During the nearly twenty-hour flight that separated Dublin from Hosea Kutako International Airport in Namibia, which included two uncomfortable stopovers, David had enough time to sift through—in diverse and sometimes conflicting ways—the confusion that his life had become after his decision to travel to the African continent. Above the clouds, his thoughts were more apparent, and the few weeks that separated him from the community debate on homosexual marriage now seemed like an eternity.
Although his behavior had kept ears and mouths occupied in Newcastle West, the sudden request for a license from priestly engagements had thrown even more wood onto the fire, leaving the diocese of Limerick and the good ladies of the Tea Club in a state of near shock. It was up to Elizabeth to convey to the local Christian community an explanation for Father Callaghan’s sudden departure.

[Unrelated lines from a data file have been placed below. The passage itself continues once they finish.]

-- ==== Sys2Proof/Tests/Slice0.lean ====
section
/-! SUPPORT. The model's own tests: ill-formed commands that WellFormed refuses, states and operands that meet the hypotheses of each
statement's clauses, and steps whose results are worked out from the spec. -/

namespace Sys2Proof.Tests

open Sys2Proof.Machine Sys2Proof.Claims

set_option maxRecDepth 100000
set_option Elab.async false

/-! ## Helpers -/

/-- A state with one world, its pins settled. -/
def mk (w : World) : State := { State.reset with live := settle w }

/-- The reset world in a device state, reset released. -/
def at_ (d : DevState) : World := { State.reset.live with dev := { State.reset.live.dev with inReset := false, state := d } }

/-- A world with an active set of these objects, in LIVE. -/
def withSet (objs : Store Bytes) : World :=
  { at_ .live with dev := { (at_ .live).dev with bounded := false }, cfg := { present := true, active := objs } }

theorem awake_mk {w : World} (h : alive w = true) : awake (mk w) := ⟨h, settle_settle w⟩
theorem pins_mk (w : World) : pinsAgree (mk w).live := settle_settle w

/-- `ordered` as a test, with the tables' entries in place of every key. -/
def orderedB (w : World) : Bool :=
  decide (storeSorted w.mer.edges ∧ storeSorted w.mer.pulseEnd ∧ storeSorted w.dev.startupTimes ∧ storeSorted w.tiles.ctxs) &&
  w.tiles.ctxs.all (fun e => decide (storeSorted e.2.s ∧ storeSorted e.2.v ∧ storeSorted e.2.status ∧ storeSorted e.2.tagSerial)) &&
  decide (storeSorted w.tiles.banks ∧ storeSorted w.tiles.windows ∧
    storeSorted w.tiles.sticky ∧ storeSorted w.tiles.arithCount ∧ storeSorted w.tiles.sync ∧
    storeSorted w.solver.engines ∧ storeSorted w.solver.tmpls ∧ storeSorted w.halo.engines ∧ storeSorted w.halo.loops ∧
    storeSorted w.halo.gens ∧ storeSorted w.halo.injs ∧ storeSorted w.halo.caps ∧ storeSorted w.serving.seqs ∧
    storeSorted w.serving.parts ∧ storeSorted w.trunks.trunks ∧ storeSorted w.trunks.cells ∧ storeSorted w.trunks.streams ∧
    storeSorted w.tiles.slice ∧ storeSorted w.cont.sync ∧ storeSorted w.serving.pools ∧ storeSorted w.serving.prefixes)

theorem sGet_mem {α : Type} (d : α) (s : Store α) (i : Nat) : sGet d s i = d ∨ ∃ e ∈ s, e.2 = sGet d s i := by
  induction s with
  | nil => exact .inl rfl
  | cons e rest ih =>
    obtain ⟨k, v⟩ := e
    simp only [sGet]
    split
    · exact .inr ⟨(k, v), by simp, rfl⟩
    · split
      · exact .inl rfl
      · rcases ih with h | ⟨e, he, h⟩
        · exact .inl h
        · exact .inr ⟨e, by simp [he], h⟩

theorem ordered_of {w : World} (h : orderedB w = true) : ordered w := by
  simp only [orderedB, Bool.and_eq_true, decide_eq_true_eq, List.all_eq_true] at h
  obtain ⟨⟨⟨h1, h2, h3, h4⟩, hc⟩, h5⟩ := h
  refine ⟨h1, h2, h3, h4, fun k => ?_, h5⟩
  rcases sGet_mem {} w.tiles.ctxs k with e | ⟨e, he, hk⟩
  · have : ctxAt w k = {} := e
    rw [this]; exact ⟨.nil, .nil, .nil, .nil⟩
  · have : ctxAt w k = e.2 := hk.symm
    rw [this]; exact hc e he

/-- A state after a command, for tests. -/
def after (c : Instr) (s : State) : State :=
  match exec c s with
  | .next t => t
  | _ => s

/-- A record of `n` bytes from its fields, each as its lowest bit and its value. -/
def fieldsOf (n : Nat) (fs : List (Nat × Nat)) : Bytes := leBytes n ((fs.map (fun f => f.2 * 2 ^ f.1)).foldl (· + ·) 0)
/-- A set from its objects: index, subindex, instance, value. -/
def setOf (l : List (Nat × Nat × Nat × Bytes)) : Store Bytes := l.foldl (fun s o => putObj s o.1 o.2.1 o.2.2.1 o.2.2.2) []
/-- A world at an instant of LC0. -/
def atTime (n : Nat) (w : World) : World := { w with mer := { w.mer with frc0 := BitVec.ofNat 64 n } }
/-- A world with Meridian changed. -/
def withMer (f : Meridian → Meridian) (w : World) : World := { w with mer := f w.mer }
/-- A world with clock, tracker, PTP port `n` as given. -/
def withLc (n : Nat) (l : Lc) : World → World := withMer (fun m => { m with clocks := updNth m.clocks n (fun _ => l) })
def withTracker (n : Nat) (t : Tracker) : World → World := withMer (fun m => { m with trackers := updNth m.trackers n (fun _ => t) })
def withPtp (n : Nat) (q : Ptp) : World → World := withMer (fun m => { m with ptp := updNth m.ptp n (fun _ => q) })

/-- Session 0 live with every role and the token. -/
def withSession (w : World) : World :=
  { w with link := { w.link with sessions := updNth w.link.sessions 0 (fun _ =>
      { live := true, roles := 0xFF, khd := List.replicate 32 1, kdh := List.replicate 32 2 }), master := some 0 } }

/-! ## WellFormed refuses what is out of range -/

def noFrame : Frame := ⟨List.replicate 13 0, true, false⟩
def bigFrame : Frame := ⟨List.replicate 1515 0, true, false⟩
def frame60 : Frame := ⟨List.replicate 60 0, true, false⟩
def msgOf (bs : Bytes) : HostMsg := ⟨0, 0x020000000001, 0xFE80, 4660, 0xFD00, 17556, bs⟩
def wr (v : Bytes) : ObjWrite := ⟨0, 7, 0, v⟩

theorem wf_refuses_frames : (Instr.start 0 noFrame).wf = false ∧ (Instr.sample 0 bigFrame).wf = false ∧
    (Instr.sample 0 frame60).wf = true := by decide +kernel
theorem wf_refuses_messages : (Instr.hello (msgOf (List.replicate 1453 0))).wf = false ∧
    (Instr.read (msgOf (List.replicate 1452 0))).wf = true := by decide +kernel
theorem wf_refuses_values : (Instr.lcRate (wr [])).wf = false ∧ (Instr.floorRaise (wr (List.replicate 1387 0))).wf = false ∧
    (Instr.registerWrite 0x2010 1 5 (wr (List.replicate 1386 0))).wf = true := by decide +kernel
theorem wf_refuses_counts : (Instr.selftestComplete [0, 0, 0, 0] 0).wf = false ∧ (Instr.dmaLd ⟨⟨0, 0⟩, 0⟩).wf = false ∧
    (Instr.pageRingRefill 0 0 64).wf = false ∧ (Instr.scrubPatrol 0 0 0 []).wf = false ∧ (Instr.thermalSample 0 []).wf = false ∧
    (Instr.icmpv6EchoRequest 0 0 0 0 (List.replicate 1453 0)).wf = false := by decide +kernel
theorem decode_none (n w : Nat) : decodeTableWord n w = none := rfl

/-! ## Witnesses: the queue, time, the outcome of a step -/

def front (c : Instr) (s : State) : State := { s with pending := [c] }
def wReady : State := mk (at_ .readyQuiet)
def wDue : State := mk { withSet [] with dev := { (at_ .live).dev with boundaryDue := some (65536, 0), epoch := 9 } }
theorem w_StepRunsTheFrontCommand : (front .bedrockFailure wReady).pending = .bedrockFailure :: [] := rfl
theorem w_EveryStepAnswers : wReady.pending = [] ∧ wReady.live.dev.inReset = false ∧ State.reset.live.dev.inReset = true := by decide
theorem w_EpochCounts : (wDue.live.dev.boundaryDue.isSome = true → wDue.live.cfg.present = true) ∧
    (front (.tickBoundary 0xFF) wDue).pending = .tickBoundary 0xFF :: [] ∧ awake wDue := ⟨fun _ => rfl, rfl, awake_mk rfl⟩
theorem w_EpochCounts_goes : (match step (front (.tickBoundary 0xFF) wDue) with | .next t => t.live.dev.epoch | _ => 0) = 10 ∧
    (match step (front (.powerOnReset true) wDue) with | .next t => t.live.dev.epoch | _ => 1) = 0 ∧
    (match step (front .resetEnd wDue) with | .next t => t.live.dev.epoch | _ => 1) = 9 := by decide +kernel
theorem w_Pins : pinsAgree wReady.live := pins_mk _
theorem w_Pins_high : (mk { withSet [] with dev := { (at_ .live).dev with outLive := true, ppsOut := true, tick0 := .high } }).live.dev.outLive = true ∧
    wReady.live.dev.faultN = true ∧ (mk (at_ .boot)).live.dev.faultN = false := by decide +kernel
theorem w_Memories : memoriesOk { withSet [] with tiles := { scratch := [(0, 1), (327680, 2)] } } := by unfold memoriesOk; decide +kernel
theorem w_Ordered : ordered { withSet [] with tiles := { ctxs := [(0, { s := [(0, 1), (15, 2)] }), (255, {})] } } := ordered_of (by decide +kernel)
def wFailed : State := mk { at_ .readyQuiet with dev := { (at_ .readyQuiet).dev with bedrockFailed := true } }
theorem w_BedrockFailureLasts : wFailed.live.dev.bedrockFailed = true ∧ wFailed.live.dev.inReset = false ∧ pinsAgree wFailed.live ∧
    (∀ b, Instr.powerOnReset b ∉ wFailed.pending) ∧ (match Host.Core.run core 3 wFailed with | .next _ => true | _ => false) = true :=
  ⟨rfl, rfl, pins_mk _, fun _ => by simp [wFailed, mk, State.reset], by decide +kernel⟩
theorem w_BedrockFailure : awake wReady ∧ wReady.live.cont.obs.pinned.length < 256 := ⟨awake_mk rfl, by decide⟩
theorem test_bedrockFailure : (after .bedrockFailure wReady).live.dev.faultN = false ∧
    (after .bedrockFailure wReady).live.cont.obs.pinned.length = 1 ∧
    (after .obsidianCommit (after .bedrockFailure wReady)).live.cont.obs.pinned = [] := by decide +kernel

David had spent the last days buried in logistical and bureaucratic necessities—something he was not accustomed to since his previous trips had all been to European destinations. This time, much to his annoyance, he needed numerous documents. The greater irritation—he began to realize—lay not in arranging practical matters but rather in his lack of clarity of purpose.
At the Tea Club meeting shortly after David’s departure, the ladies had all jostled on one side of the table, leaving Elizabeth O’Brien alone in the spotlight. The guardian of David’s secrets, in trying to justify his voluntary disappearance, found herself unable to look her friends in the eyes. So instead, she focused on the empty space just above their heads, with her arms crossed like a shield in front of her body. She then forgot about the philosophical concerns that David had confided in her, finding better shelter in the Holy Scripture, more precisely in John 6:38.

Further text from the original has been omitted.